[Collected data]
##############################
-- ==== Sys2Proof/Tests/Slice0.lean ====
section
/-! SUPPORT. Tests. Expected values are from spec/: the encodings of 30_encoding.md R38 to R43, and the vectors of
95_test_vectors.md, whose ids the test names carry. Then, for every statement of Certificates/Slice0/Obligations.lean that has
hypotheses, a witness: concrete states and operands that meet them. -/

namespace Sys2Proof.Tests

open Sys2Proof Sys2Proof.Machine

/-! ### WellFormed: one ill-formed term for each check, refused -/

theorem test_illFormed_0111 : ¬Instr.reserved0111.WellFormed := by decide
theorem test_illFormed_1011 : ¬Instr.reserved1011.WellFormed := by decide
theorem test_illFormed_1100 : ¬Instr.reserved1100.WellFormed := by decide
theorem test_illFormed_1101 : ¬Instr.reserved1101.WellFormed := by decide
theorem test_illFormed_1110 : ¬Instr.reserved1110.WellFormed := by decide

theorem test_wellFormed_eleven (e : Byte) : Instr.nop.WellFormed ∧ (Instr.sta e).WellFormed ∧ (Instr.lda e).WellFormed ∧
    (Instr.add e).WellFormed ∧ (Instr.or e).WellFormed ∧ (Instr.and e).WellFormed ∧ Instr.not.WellFormed ∧
    (Instr.jmp e).WellFormed ∧ (Instr.jn e).WellFormed ∧ (Instr.jz e).WellFormed ∧ Instr.hlt.WellFormed :=
  ⟨rfl, rfl, rfl, rfl, rfl, rfl, rfl, rfl, rfl, rfl, rfl⟩

/-! ### Decode: words written out from the encodings (95_test_vectors.md section 2) -/

theorem test_decode_nop : decode [0b00000000, 0x77] = .instr .nop [0x77] ∧ decode [0b00001111] = .instr .nop [] := by decide
theorem test_decode_sta : decode [0b00010000, 0x80] = .instr (.sta 0x80) [] ∧
    decode [0b00010111, 0x01] = .instr (.sta 0x01) [] := by decide
theorem test_decode_lda : decode [0b00100000, 0x80] = .instr (.lda 0x80) [] ∧
    decode [0b00101010, 0xFF] = .instr (.lda 0xFF) [] := by decide
theorem test_decode_add : decode [0b00110000, 0x80] = .instr (.add 0x80) [] ∧
    decode [0b00111111, 0x10] = .instr (.add 0x10) [] := by decide
theorem test_decode_or : decode [0b01000000, 0x80] = .instr (.or 0x80) [] ∧
    decode [0b01001000, 0x00] = .instr (.or 0x00) [] := by decide
theorem test_decode_and : decode [0b01010000, 0x80] = .instr (.and 0x80) [] ∧
    decode [0b01010001, 0x7F] = .instr (.and 0x7F) [] := by decide
theorem test_decode_not : decode [0b01100000] = .instr .not [] ∧ decode [0b01101011, 0x01] = .instr .not [0x01] := by decide
theorem test_decode_jmp : decode [0b10000000, 0x40] = .instr (.jmp 0x40) [] ∧
    decode [0b10001100, 0x11] = .instr (.jmp 0x11) [] := by decide
theorem test_decode_jn : decode [0b10010000, 0x40] = .instr (.jn 0x40) [] ∧
    decode [0b10011110, 0x06] = .instr (.jn 0x06) [] := by decide
theorem test_decode_jz : decode [0b10100000, 0x40] = .instr (.jz 0x40) [] ∧
    decode [0b10100101, 0x14] = .instr (.jz 0x14) [] := by decide
theorem test_decode_hlt : decode [0b11110000] = .instr .hlt [] ∧ decode [0b11111111, 0x00] = .instr .hlt [0x00] := by decide
theorem test_decode_reserved0111 : decode [0b01110000] = .instr .reserved0111 [] ∧
    decode [0b01111111, 0x01] = .instr .reserved0111 [0x01] := by decide
theorem test_decode_reserved1011 : decode [0b10110000] = .instr .reserved1011 [] ∧
    decode [0b10111111] = .instr .reserved1011 [] := by decide
theorem test_decode_reserved1100 : decode [0b11000000] = .instr .reserved1100 [] ∧
    decode [0b11000101] = .instr .reserved1100 [] := by decide
theorem test_decode_reserved1101 : decode [0b11010000] = .instr .reserved1101 [] ∧
    decode [0b11011101] = .instr .reserved1101 [] := by decide
theorem test_decode_reserved1110 : decode [0b11100000] = .instr .reserved1110 [] ∧
    decode [0b11101111] = .instr .reserved1110 [] := by decide

theorem test_decode_rejects_by_name : decode [] = .rejected .noOpcodeByte ∧
    decode [0b00010000] = .rejected (.noAddressByte .sta) ∧ decode [0b10101111] = .rejected (.noAddressByte .jz) := by decide

/-- The table numbers the address byte in bits 15..8, and gives NOT one byte. -/
theorem test_decodeTableWord : decodeTableWord 16 0x8010 = some (.sta 0x80) ∧ decodeTableWord 8 0x60 = some .not ∧
    decodeTableWord 8 0xE0 = some .reserved1110 := by decide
##############################
• REQUIRED ACTION:
With "that" as the string to look for, count the matching lines in the entries above and report only the number.

• ANSWER SPACE:
2